Soja

Soja brasileira enfrenta volatilidade e desafios logísticos em meio a safra recorde

Mercado interno reage às oscilações cambiais e às políticas do Banco Central, enquanto exportações seguem impulsionadas pela demanda chinesa


Publicado em: 30/01/2026 às 11:10hs

Soja brasileira enfrenta volatilidade e desafios logísticos em meio a safra recorde
Foto: CNA
Mercado nacional opera com cautela e influência internacional

O mercado da soja no Brasil atravessa um período de forte cautela e variação nas cotações, refletindo uma combinação de fatores climáticos, logísticos e cambiais. As oscilações de preços têm sido influenciadas tanto pela oferta interna quanto pelo comportamento do mercado internacional, em especial nas bolsas de Chicago.

Segundo análises da TF Agroeconômica, o cenário segue heterogêneo entre as regiões produtoras. No Rio Grande do Sul, as lavouras estão em fase final de implantação e apresentam bom potencial produtivo, embora ainda não haja colheita comercial. Santa Catarina mantém estabilidade nas principais praças, com produtores adotando uma postura mais conservadora, divididos entre venda imediata e armazenamento. Já o Paraná revisou para cima sua estimativa de produção, mas enfrenta irregularidades climáticas que afetam o avanço da colheita.

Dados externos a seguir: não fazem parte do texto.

/-! ### What one command can do to an encoder (R100 to R107, R146)

The case lists of `Laws/Steps.lean` on all instructions at once, the freeze included, without what neither the
invariants nor the stage depend on: which symbol a queued character encodes, and which fault a command records when. -/

/-- `EncMove n e i e'`: instruction `i` can take encoder instance `n` from `e` to `e'`. -/
inductive EncMove (n : Nat) (e : EncState) : Instr → EncState → Prop where
  /-- NOP, a command ignored while faulted, or an instruction of another unit. -/
  | stays {i : Instr} (hi : i ≠ .encReset n) : EncMove n e i e
  /-- A command that records a fault code. -/
  | raises {i : Instr} (hi : i ≠ .encReset n) (code : BitVec 3) (hcode : code ∈ [1#3, 2#3, 3#3, 5#3]) :
    EncMove n e i { e with fault := code }
  /-- RESET. -/
  | resets : EncMove n e (.encReset n) EncState.reset
  /-- INGEST in phase 0 or 1. -/
  | ingestsOne (b : Byte) (v : Sym) (p : BitVec 2) (hs : e.stage = 0#2) (hq : e.qlen = 0#2) (hp : p.toNat ≤ 2) :
    EncMove n e (.encIngest n b) { e with phase := p, pending := b, qlen := 1#2, q0 := lutEnc v }
  /-- INGEST in phase 2. -/
  | ingestsTwo (b : Byte) (v w : Sym) (hs : e.stage = 0#2) (hq : e.qlen = 0#2) :
    EncMove n e (.encIngest n b)
      { e with phase := 0#2, pending := b, qlen := 2#2, q0 := lutEnc v, q1 := lutEnc w }
  /-- GETC. -/
  | dequeues (hq : e.qlen ≠ 0#2) : EncMove n e (.encGetc n) (deq e)
  /-- FINISH in phase 0. -/
  | finishes (hs : e.stage = 0#2) (hq : e.qlen = 0#2) :
    EncMove n e (.encFinish n) { e with pending := 0#8, stage := 1#2 }
  /-- FINISH in phase 1 or 2. -/
  | flushes (v : Sym) (hs : e.stage = 0#2) (hq : e.qlen = 0#2) :
    EncMove n e (.encFinish n) { e with pending := 0#8, stage := 1#2, qlen := 1#2, q0 := lutEnc v }
  /-- PAD in phase 0. -/
  | padsNone (hs : e.stage = 1#2) (hq : e.qlen = 0#2) : EncMove n e (.encPad n) { e with phase := 0#2, stage := 2#2 }
  /-- PAD in phase 2. -/
  | padsOne (hs : e.stage = 1#2) (hq : e.qlen = 0#2) :
    EncMove n e (.encPad n) { e with phase := 0#2, stage := 2#2, qlen := 1#2, q0 := padChar }
  /-- PAD in phase 1. -/
  | padsTwo (hs : e.stage = 1#2) (hq : e.qlen = 0#2) :
    EncMove n e (.encPad n) { e with phase := 0#2, stage := 2#2, qlen := 2#2, q0 := padChar, q1 := padChar }

theorem encIngestStep_move (n : Nat) (b : Byte) (e : EncState) :
    EncMove n e (.encIngest n b) (encIngestStep b e).1 := by
  rcases encIngestStep_cases b e with ⟨-, h⟩ | ⟨-, -, h⟩ | ⟨hs, hq, -, h⟩ | ⟨hs, hq, -, h⟩ | ⟨hs, hq, -, h⟩ |
    ⟨-, -, -, h⟩ <;> rw [h]
  · exact .raises (by simp) 2#3 (by decide)
  · exact .raises (by simp) 1#3 (by decide)
  · exact .ingestsOne b _ 1#2 hs hq (by decide)
  · exact .ingestsOne b _ 2#2 hs hq (by decide)
  · exact .ingestsTwo b _ _ hs hq
  · exact .raises (by simp) 5#3 (by decide)

theorem encGetcStep_move (n : Nat) (e : EncState) : EncMove n e (.encGetc n) (encGetcStep e).1 := by
  rcases encGetcStep_cases e with ⟨-, h⟩ | ⟨hq, h⟩ <;> rw [h]
  · exact .raises (by simp) 3#3 (by decide)
  · exact .dequeues hq

theorem encFinishStep_move (n : Nat) (e : EncState) : EncMove n e (.encFinish n) (encFinishStep e).1 := by
  rcases encFinishStep_cases e with ⟨-, h⟩ | ⟨-, -, h⟩ | ⟨hs, hq, -, h⟩ | ⟨hs, hq, -, h⟩ | ⟨hs, hq, -, h⟩ |
    ⟨-, -, -, h⟩ <;> rw [h]
  · exact .raises (by simp) 2#3 (by decide)
  · exact .raises (by simp) 1#3 (by decide)
  · exact .finishes hs hq
  · exact .flushes _ hs hq
  · exact .flushes _ hs hq
  · exact .raises (by simp) 5#3 (by decide)

theorem encPadStep_move (n : Nat) (e : EncState) : EncMove n e (.encPad n) (encPadStep e).1 := by
  rcases encPadStep_cases e with ⟨-, h⟩ | ⟨-, -, h⟩ | ⟨hs, hq, -, h⟩ | ⟨hs, hq, -, h⟩ | ⟨hs, hq, -, h⟩ |
    ⟨-, -, -, h⟩ <;> rw [h]
  · exact .raises (by simp) 2#3 (by decide)
  · exact .raises (by simp) 1#3 (by decide)
  · exact .padsNone hs hq
  · exact .padsTwo hs hq
  · exact .padsOne hs hq
  · exact .raises (by simp) 5#3 (by decide)

/-- The freeze adds no move to those of the command. -/
theorem unlessFaultedEnc_move {n : Nat} {e : EncState} {i : Instr} {f : EncState → EncState × Response}
    (hi : i ≠ .encReset n) (h : EncMove n e i (f e).1) : EncMove n e i (unlessFaultedEnc f e).1 := by
  by_cases hf : e.fault = 0#3
  · rwa [unlessFaultedEnc_of_no_fault f e hf]
  · rw [unlessFaultedEnc_of_fault f e hf]
    exact .stays hi

/-- Every instruction of encoder `n`'s port makes one of the moves. -/
theorem encEffect_move {i : Instr} {n : Nat} (hu : unitOf i = .enc n) (e : EncState) :
    EncMove n e i (encEffect i e).1 := by
  cases i <;> simp only [unitOf, UnitId.enc.injEq, reduceCtorEq] at hu <;> subst hu
  case encNop m => exact unlessFaultedEnc_move (by simp) (.stays (by simp))
  case encReset m => exact .resets
  case encIngest m b => exact unlessFaultedEnc_move (by simp) (encIngestStep_move m b e)
  case encGetc m => exact unlessFaultedEnc_move (by simp) (encGetcStep_move m e)
  case encFinish m => exact unlessFaultedEnc_move (by simp) (encFinishStep_move m e)
  case encPad m => exact unlessFaultedEnc_move (by simp) (encPadStep_move m e)
  case encIllegal m w => exact unlessFaultedEnc_move (by simp) (.raises (by simp) 5#3 (by decide))

/-- Every instruction that completes makes one of the moves on every encoder. -/
theorem exec_encMove {i : Instr} {s t : State} {n : Nat} {x y : EncInstance} (h : exec i s = .next t)
    (hx : s.encs[n]? = some x) (hy : t.encs[n]? = some y) : EncMove n x.reg i y.reg := by
  rcases exec_enc_after h hx hy with ⟨hu, rfl⟩ | ⟨hu, rfl⟩
  · exact encEffect_move hu x.reg
  · refine .stays ?_
    rintro rfl
    exact hu rfl

/-! ### What one command can do to a decoder (R120 to R126, R146)

As for the encoder, without the values of a completed byte and of the buffered symbol, which nothing below depends on. -/

/-- `i` is decoder `n`'s DEC.INGEST of `=`, and the instance accepts it (R30, R123). -/
def AcceptsPad (n : Nat) (d : DecState) (i : Instr) : Prop :=
  i = .decIngest n 0x3D ∧ d.fault = 0 ∧ d.stage = 0 ∧ d.slotValid = false

theorem isAlphabet_padChar : isAlphabet padChar = false := by decide

theorem inCodeSet_padChar : inCodeSet padChar = true := by decide

theorem acceptsPad_decIngest {n : Nat} {c : Byte} {d : DecState} :
    AcceptsPad n d (.decIngest n c) ↔ c = padChar ∧ d.fault = 0#3 ∧ d.stage = 0#1 ∧ d.slotValid = false := by
  simp [AcceptsPad, padChar]

/-- `DecMove n d i d'`: instruction `i` can take decoder instance `n` from `d` to `d'`. -/
inductive DecMove (n : Nat) (d : DecState) : Instr → DecState → Prop where
  /-- NOP, a command ignored while faulted, or an instruction of another unit. -/
  | stays {i : Instr} (hi : i ≠ .decReset n) (hpad : ¬ AcceptsPad n d i) : DecMove n d i d
  /-- A command that records a fault code. -/
  | raises {i : Instr} (hi : i ≠ .decReset n) (hpad : ¬ AcceptsPad n d i) (code : BitVec 3) (hcode : code.toNat ≤ 5) :
    DecMove n d i { d with fault := code }
  /-- RESET. -/
  | resets : DecMove n d (.decReset n) DecState.reset
  /-- INGEST of `=`. -/
  | ingestsPad {i : Instr} (hpad : AcceptsPad n d i) :
    DecMove n d i { d with phase := d.phase + 1#2, paddingSeen := true }
  /-- INGEST of an alphabet character after `=`. -/
  | skips (c : Byte) (hc : c ≠ padChar) (hs : d.stage = 0#1) (hp : d.paddingSeen = true) :
    DecMove n d (.decIngest n c) { d with phase := d.phase + 1#2 }
  /-- INGEST of an alphabet character in phase 0. -/
  | buffers (c : Byte) (hc : c ≠ padChar) (hs : d.stage = 0#1) (hp : d.paddingSeen = false) (v : Sym) :
    DecMove n d (.decIngest n c) { d with phase := 1#2, pendingBits := v }
  /-- INGEST of an alphabet character in phases 1 to 3: only before `=`. -/
  | completes (c : Byte) (hc : c ≠ padChar) (hs : d.stage = 0#1) (hp : d.paddingSeen = false) (p : BitVec 2) (v : Sym)
    (b : Byte) :
    DecMove n d (.decIngest n c) { d with phase := p, pendingBits := v, slotValid := true, slot := b }
  /-- GETC. -/
  | drains : DecMove n d (.decGetc n) (emptySlot d)
  /-- FINISH. -/
  | finishes (hs : d.stage = 0#1) :
    DecMove n d (.decFinish n) { d with phase := 0#2, pendingBits := 0#6, stage := 1#1 }

theorem not_acceptsPad_of_fault {n : Nat} {d : DecState} {i : Instr} (hf : d.fault ≠ 0#3) : ¬ AcceptsPad n d i :=
  fun ⟨_, h, _⟩ => hf h

theorem not_acceptsPad_of_ne_padChar {n : Nat} {d : DecState} {c : Byte} (hc : c ≠ padChar) :
    ¬ AcceptsPad n d (.decIngest n c) :=
  fun h => hc (acceptsPad_decIngest.1 h).1

theorem ne_padChar_of_isAlphabet {c : Byte} (h : isAlphabet c = true) : c ≠ padChar := by
  rintro rfl
  simp [isAlphabet_padChar] at h

theorem decIngestStep_move (n : Nat) (c : Byte) {d : DecState} (hf : d.fault = 0#3) :
    DecMove n d (.decIngest n c) (decIngestStep c d).1 := by
  rcases decIngestStep_cases c d with ⟨hs, h⟩ | ⟨-, hv, h⟩ | ⟨-, -, hc, h⟩ | ⟨hs, hv, hc, h⟩ | ⟨hs, -, hc, hp, h⟩ |
    ⟨hs, -, hc, hp, -, h⟩ | ⟨hs, -, hc, hp, -, h⟩ | ⟨hs, -, hc, hp, -, h⟩ | ⟨hs, -, hc, hp, -, h⟩ <;> rw [h]
  · exact .raises (by simp) (fun ha => hs (acceptsPad_decIngest.1 ha).2.2.1) 2#3 (by decide)
  · exact .raises (by simp) (by simp [acceptsPad_decIngest, hv]) 1#3 (by decide)
  · refine .raises (by simp) (not_acceptsPad_of_ne_padChar ?_) 4#3 (by decide)
    rintro rfl
    simp [inCodeSet_padChar] at hc
  · exact .ingestsPad (acceptsPad_decIngest.2 ⟨hc, hf, hs, hv⟩)
  · exact .skips c (ne_padChar_of_isAlphabet hc) hs hp
  · exact .buffers c (ne_padChar_of_isAlphabet hc) hs hp _
  · exact .completes c (ne_padChar_of_isAlphabet hc) hs hp _ _ _
  · exact .completes c (ne_padChar_of_isAlphabet hc) hs hp _ _ _
  · exact .completes c (ne_padChar_of_isAlphabet hc) hs hp _ _ _

theorem decGetcStep_move (n : Nat) (d : DecState) : DecMove n d (.decGetc n) (decGetcStep d).1 := by
  rcases decGetcStep_cases d with ⟨-, h⟩ | ⟨-, h⟩ <;> rw [h]
  · exact .raises (by simp) (by simp [AcceptsPad]) 3#3 (by decide)
  · exact .drains

theorem decFinishStep_move (n : Nat) (d : DecState) : DecMove n d (.decFinish n) (decFinishStep d).1 := by
  rcases decFinishStep_cases d with ⟨-, h⟩ | ⟨hs, h⟩ <;> rw [h]
  · exact .raises (by simp) (by simp [AcceptsPad]) 2#3 (by decide)
  · exact .finishes hs

/-- The freeze adds no move to those of the command. -/
theorem unlessFaultedDec_move {n : Nat} {d : DecState} {i : Instr} {f : DecState → DecState × Response}
    (hi : i ≠ .decReset n) (h : d.fault = 0#3 → DecMove n d i (f d).1) : DecMove n d i (unlessFaultedDec f d).1 := by
  by_cases hf : d.fault = 0#3
  · rw [unlessFaultedDec_of_no_fault f d hf]
    exact h hf
  · rw [unlessFaultedDec_of_fault f d hf]
    exact .stays hi (not_acceptsPad_of_fault hf)

/-- Every instruction of decoder `n`'s port makes one of the moves. -/
theorem decEffect_move {i : Instr} {n : Nat} (hu : unitOf i = .dec n) (d : DecState) :
    DecMove n d i (decEffect i d).1 := by
  cases i <;> simp only [unitOf, UnitId.dec.injEq, reduceCtorEq] at hu <;> subst hu
  case decNop m => exact unlessFaultedDec_move (by simp) fun _ => .stays (by simp) (by simp [AcceptsPad])
  case decReset m => exact .resets
  case decIngest m c => exact unlessFaultedDec_move (by simp) (decIngestStep_move m c)
  case decGetc m => exact unlessFaultedDec_move (by simp) fun _ => decGetcStep_move m d
  case decFinish m => exact unlessFaultedDec_move (by simp) fun _ => decFinishStep_move m d
  case decIllegal101 m w =>
    exact unlessFaultedDec_move (by simp) fun _ => .raises (by simp) (by simp [AcceptsPad]) 5#3 (by decide)
  case decIllegal11x m w =>
    exact unlessFaultedDec_move (by simp) fun _ => .raises (by simp) (by simp [AcceptsPad]) 5#3 (by decide)

/-- Every instruction that completes makes one of the moves on every decoder. -/
theorem exec_decMove {i : Instr} {s t : State} {n : Nat} {x y : DecInstance} (h : exec i s = .next t)
    (hx : s.decs[n]? = some x) (hy : t.decs[n]? = some y) : DecMove n x.reg i y.reg := by
  rcases exec_dec_after h hx hy with ⟨hu, rfl⟩ | ⟨hu, rfl⟩
  · exact decEffect_move hu x.reg
  · refine .stays ?_ ?_
    · rintro rfl
      exact hu rfl
    · rintro ⟨rfl, -⟩
      exact hu rfl

/-! ### From moves to steps -/

/-- No instruction adds or removes an instance (R5). -/
theorem exec_lengths {i : Instr} {s t : State} (h : exec i s = .next t) :
    t.encs.length = s.encs.length ∧ t.decs.length = s.decs.length := by
  rcases exec_next_cases h with ⟨n, x, -, -, rfl⟩ | ⟨n, x, -, -, rfl⟩ | ⟨v, -, rfl⟩ | ⟨c, -, rfl⟩ <;> simp

/-- An encoder present after an instruction was there before it, and made one of the moves. -/
theorem exec_encMove_of_after {i : Instr} {s t : State} {n : Nat} {y : EncInstance} (h : exec i s = .next t)
    (hy : t.encs[n]? = some y) : ∃ x, s.encs[n]? = some x ∧ EncMove n x.reg i y.reg := by
  obtain ⟨hn, -⟩ := List.getElem?_eq_some_iff.1 hy
  rw [(exec_lengths h).1] at hn
  have hx := List.getElem?_eq_getElem hn
  exact ⟨_, hx, exec_encMove h hx hy⟩

/-- A decoder present after an instruction was there before it, and made one of the moves. -/
theorem exec_decMove_of_after {i : Instr} {s t : State} {n : Nat} {y : DecInstance} (h : exec i s = .next t)
    (hy : t.decs[n]? = some y) : ∃ x, s.decs[n]? = some x ∧ DecMove n x.reg i y.reg := by
  obtain ⟨hn, -⟩ := List.getElem?_eq_some_iff.1 hy
  rw [(exec_lengths h).2] at hn
  have hx := List.getElem?_eq_getElem hn
  exact ⟨_, hx, exec_decMove h hx hy⟩

/-- All that a step can be: one executed instruction with the sample taken, or an idle edge. -/
theorem step_next_cases {s t : State} (h : step s = .next t) :
    (∃ i rest, exec i { s with inputs := rest } = .next t) ∨ t = idleEdge s := by
  rcases hin : s.inputs with _ | ⟨p, rest⟩
  · rw [step_of_no_input hin] at h
    cases h
    exact .inr rfl
  · rw [step_of_input hin] at h
    exact .inl ⟨_, rest, h⟩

Em Mato Grosso, a colheita avança em ritmo acelerado, enquanto os preços seguem pressionados por custos de transporte e pela saturação da demanda logística — especialmente diante da expectativa de aumento de fretes nas próximas semanas.

Produção nacional deve atingir novo recorde em 2026

De acordo com projeções da Abiove, o Brasil deve alcançar um novo recorde de produção de soja em 2026, com expectativa de esmagamento de 61 milhões de toneladas, representando um crescimento de 4,3% em relação ao ano anterior. Esse desempenho reforça a liderança brasileira na produção global da oleaginosa e sustenta o protagonismo do país nas exportações mundiais.

Chicago e dólar ditam o ritmo das negociações

No mercado internacional, as cotações da soja na Bolsa de Chicago (CBOT) vêm registrando movimentos técnicos de ajuste, após períodos de alta. Na última sexta-feira (30), os contratos futuros caíram entre 7,50 e 8,25 pontos, com o vencimento de março cotado a US$ 10,64 por bushel.

O recuo foi influenciado pela queda do óleo de soja e pelo comportamento dos derivados, além da atenção redobrada dos investidores ao clima na América do Sul e ao ritmo da colheita brasileira.

O dólar também segue como fator central de pressão sobre os preços internos, impactando diretamente a competitividade da soja brasileira no mercado externo.

Política monetária do Banco Central influencia o câmbio e os preços

O Banco Central do Brasil (BCB) tem atuado de forma estratégica para conter a volatilidade cambial e manter o equilíbrio monetário. Recentes operações de swap cambial tradicional foram realizadas para garantir liquidez e suavizar as flutuações do dólar, que segue oscilando próximo de R$ 5,00 no fim de janeiro.

De acordo com o Boletim Focus divulgado pelo BCB em 29 de janeiro de 2026, o mercado financeiro projeta taxa Selic em 9,25% ao final do ano, com inflação (IPCA) estimada em 3,8% e crescimento do PIB de 1,9%. Esses indicadores influenciam diretamente a rentabilidade das exportações e o apetite de investidores no agronegócio.

A política monetária, aliada ao controle da inflação, continua sendo uma das prioridades do Banco Central, o que mantém o real relativamente valorizado e, ao mesmo tempo, reduz a competitividade das commodities brasileiras no curto prazo.

China mantém preferência pela soja brasileira

No cenário global, a China segue como principal destino da soja nacional, favorecendo as importações do Brasil no primeiro semestre de 2026. A vantagem cambial e a abundância de oferta reforçam a competitividade do produto brasileiro frente à soja norte-americana.

Analistas apontam que o ritmo de embarques tende a se intensificar nas próximas semanas, sustentado pela colheita no Centro-Oeste e pela consolidação de novos contratos de exportação.

Logística e comercialização desafiam o produtor

Apesar das boas perspectivas de safra, problemas logísticos continuam sendo um gargalo no escoamento da produção. O aumento do custo dos fretes e a concentração de cargas nos principais portos, especialmente Santos (SP) e Paranaguá (PR), elevam o custo final e reduzem a margem do produtor.

Com isso, muitos agricultores adotam estratégias mais cautelosas de venda, aguardando variações cambiais mais favoráveis antes de comercializar grandes volumes.